Today, I’m being marked to market on that issue at 97.25. Do the math. That purchase represents a 110.6% gain on money put at risk. Meanwhile, my CY has been a decent 15.165% and will continue to be 15.16% until the bond matures in another three years, which is a highly likely event given where the bond is currently trading

Admittedly that cap gain is somewhat of an outlier within my total portfolio, with a more typical gain on spec-grade issues being in the range of 15%. But I’ve also done well with the common of that issuer, which underscores a second point. Bond investing is just value investing as Ben Graham laid it out in his classic intro, The Intelligent Investor.

Are there still things worth buying in the bond market? For sure, because there always are. Not as many as there were during the hay days of the dot.com era. But there are always opportunities to be found in any market --currencies, commodities, whatever-- for them willing to do a bit a basic research and to take on a bit of reasonable, prudent risk. The trick, as always, is to size positions prudently. Yeah, in retrospect, when a bet works out, one is always tempted to say, “I shoulda bought more.” But acting that on that thought is the sure road to ruin, in both directions.

If timidity keeps one from taking on prudent risks, then the after-tax “gains” to be made in the bond market won’t even cover inflation, as your report of what you own and traffick in clearly demonstrates, which is why I scoff at what you’re doing with bonds and why I consider it very, very bad retirement advice. If one acts from "boldness’ and makes out-sized bets, one might win the game occasionally. (Or win “bigly” as one idiot likes to say.) But those kinds of wins and winners are better explained by random chance than skill, and precious few investors sustain a multi-decades track record of above market success. (Ed Seykota, Linda Raschke, but few others.)

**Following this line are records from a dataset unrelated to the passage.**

-- ### CUT.SAVE, CUT.LOAD, PARK, WAKE (R329 to R331)

/-- A faulting pointer that no rule states (log entry 7). -/
def openPtr : M Word := do return Config.freeWord (← get).tick

/-- R329: the target croft of a word. -/
def target (c : Nat) (x : Word) : M Nat := do
  let s ← get
  let t := targetCroft x
  check (targetDev x == s.devid && (s.part (s.core c).ctx.part).hset.getLsbD (hamletOf t)) .rights (← openPtr)
  pure t

/-- R329: the release that a word of these majors begins with. -/
def sysRelease (c : Nat) (e : Entry) : M Unit := if e.passed then pure () else releaseBy c 2 e

/-- R330: an area operand: its place. -/
def areaAt (c : Nat) (a : Acc) (ptr : Word) : M (Loc × Nat) := do
  let off := ptrOffset ptr
  check (isGlobal ptr) .rights ptr
  let l ← checkSpan c .copy a ptr off (off + areaSize - 1 : Nat)
  check (off % 65536 == 0) .align ptr
  match l with
  | .glob b => translatePages c b a ptr (pageOffs b off (off + areaSize - 1))
  | _ => pure ()
  pure (l, off)

/-- The first lines of an area in a global buffer (R365). -/
def areaLines (c : Nat) (l : Loc) (ptr : Word) (off : Nat) : List Nat → M (List Place)
  | [] => pure []
  | i :: is => do
    match l with
    | .glob b => do
      let pl ← translate c b (bufBase b + off + 256 * i) .wr ptr
      pure (pl :: (← areaLines c l ptr off is))
    | _ => pure []

-- Requests at a target (R330)

/-- The target holds a point, or a role of it is halted (R330, R380). -/
def CoreSt.occupied (k : CoreSt) : Bool := k.slot.running.isSome || k.slot.staged.isSome || k.slot.roles != 0

/-- The request of an entry at a target. -/
def Request.of (c : Nat) (e : Entry) (holds : Bool) : Request := ⟨c, e.seq.lq, holds⟩

/-- An entry's request has reached croft `t`, after those that came before it; answers whether its turn has come. -/
def request (t : Nat) (r : Request) : M Bool := do
  modCore t (fun k => if k.slot.reqs.contains r then k else { k with slot := { k.slot with reqs := k.slot.reqs ++ [r] } })
  pure ((← getCore t).slot.reqs.head? == some r)

/-- The request is no more. -/
def answerRequest (t : Nat) (r : Request) : M Unit :=
  modCore t (fun k => { k with slot := { k.slot with reqs := k.slot.reqs.filter (fun x => x != r) } })

/-- Work of an entry whose request stands at its target: it ends with the work's trap; while the work has to wait it keeps its turn. -/
def holding {α : Type} (t : Nat) (r : Request) (stop : Stop) (m : M α) : M α := do
  let s0 ← get
  match ← tryM m with
  | .ok x => pure x
  | .error (.trap cause ptr) => do
    answerRequest t r
    trap cause ptr
  | .error .wait => do
    modify (fun s => s0.heldBack s)
    throw stop
  | .error x => throw x

/-- R330: from its start on an entry's request stands at its target. It has its checks and its release, waits until it is served, then does what it
asks for. -/
def served {α β : Type} (t : Nat) (r : Request) (first : M β) (ready : M Bool) (m : β → M α) : M α := do
  let head ← request t r
  let b ← holding t r .kept first
  if !head then throw .sent
  if !(← ready) then throw .sent
  let x ← holding t r .sent (m b)
  answerRequest t r
  pure x

/-- The area of a word, and its release. -/
def areaReady (c : Nat) (e : Entry) (a : Acc) : M (Loc × Nat) := do
  let x ← areaAt c a (e.x 1)
  sysRelease c e
  pure x

/-- A mark that a `CUT.SAVE` sets on its target. -/
def saveTrap : TrapRec := ⟨.preempt, 0, 0, 0, 0, 0, false⟩

def runCutSave : Perf := fun c e => do
  let t ← target c (e.x 0)
  let ready : M Bool := do
    modCore t (fun k => if k.slot.active then k.choose saveTrap else k)
    let k ← getCore t
    pure (!k.slot.active || (k.q.trap == some saveTrap && k.cutReady && t != c))
  served t (.of c e false) (areaReady c e .wr) ready (fun (l, off) => do
    let k ← getCore t
    match (if k.slot.active then k.slot.running else none) with
    | none => pure (.done [] (wordOk 0))
    | some pt => do
        let ls ← areaLines c l (e.x 1) off (upTo 5)
        flushSpan c l true off (off + areaSize - 1)
        awaitL1 t
        storeCheck t
        let (bs, s1) := cutCore t (← get)
        set s1
        writeRun c l (e.x 1) off bs
        let x : CutPt := { pt := pt, area := none, lines := ls.map (fun pl => pl.pa / 256), key := (ls.map Place.key).headD 0,
                           compr := (ls.map Place.compr).headD false }
        modify (noteCut k.ctx.part x)
        pure (.done [] (wordOk areaSize)))

def runCutLoad : Perf := fun c e => do
  let t ← target c (e.x 0)
  served t (.of c e true) (areaReady c e .rd) (do pure !(← getCore t).occupied) (fun (l, off) => do
    flushSpan c l false off (off + areaSize - 1)
    let bs ← readRun c l .rd (e.x 1) off areaSize
    let s ← get
    let p := (s.core c).ctx.part
    match s.areaOk p bs with
    | none => trap .rights (e.x 1)
    | some (la, form) => do
      if !s.runsContext t p la.asid then
        awaitChange t p la.asid
        match s.gatesBad t p la.asid with
        | some x => walkErr x (s.gatePark p la.asid t 0) 0
        | none => pure ()
      await c (s.descAddr p la.asid)
      match s.descRead p la.asid with
      | .error x => walkErr x (s.descAddr p la.asid) 0
      | .ok _ => pure ()
      set (restoreArea t p bs la form s)
      pure (.done [] (wordOk areaSize)))

def runPark : Perf := fun c e => do
  let t ← target c (e.x 0)
  served t (.of c e true) (sysRelease c e) (do
    let k ← getCore t
    pure (k.slot.running.isNone && k.slot.staged.isNone)) (fun _ => do
    drainL1 t
    modCore t (fun k => { k with slot := { k.slot with parked := true, gated := true } })
    pure (.done [] (wordOk 0)))

def runWake : Perf := fun c e => do
  let t ← target c (e.x 0)
  served t (.of c e false) (sysRelease c e) (pure true) (fun _ => do
    modCore t (fun k =>
      let k1 := { k with slot := { k.slot with parked := false, gated := false } }
      if k.slot.gated then k1 else { k1 with ctl := { k1.ctl with bevt := k1.ctl.bevt ||| 8 } })
    pure (.done [] (wordOk 0)))

end Sys2Proof.Machine
end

If you’re serious about getting serious about bonds, then you need to do some basic reading. The best intro for beginners such as yourself is Sharon Wright’s book, Getting Started in Bonds, coupled with a re-reading of The Intelligent Investor and a reading of Justin Mamis’ The Nature of Risk. Those three will cover enough of the mechanics of investing and the basics of investor psychology to get you started. The rest comes from hours and hours of running scans and from doing the green-eye shade, fundamental work that making prudent financial bets requires. Barnhill’s book is also worthwhile. After that, the lit is mostly directed toward institutional level investing and becomes tediously and unnecessarily mathematized.

To summarize: Buying bonds is no different than buying bell peppers or broccoli, and the same sort of common sense shopping principles one uses in the grocery store are all one needs in the bond and stock markets. (IMHO, 'natch.)

“Does this purchase offer fair value?”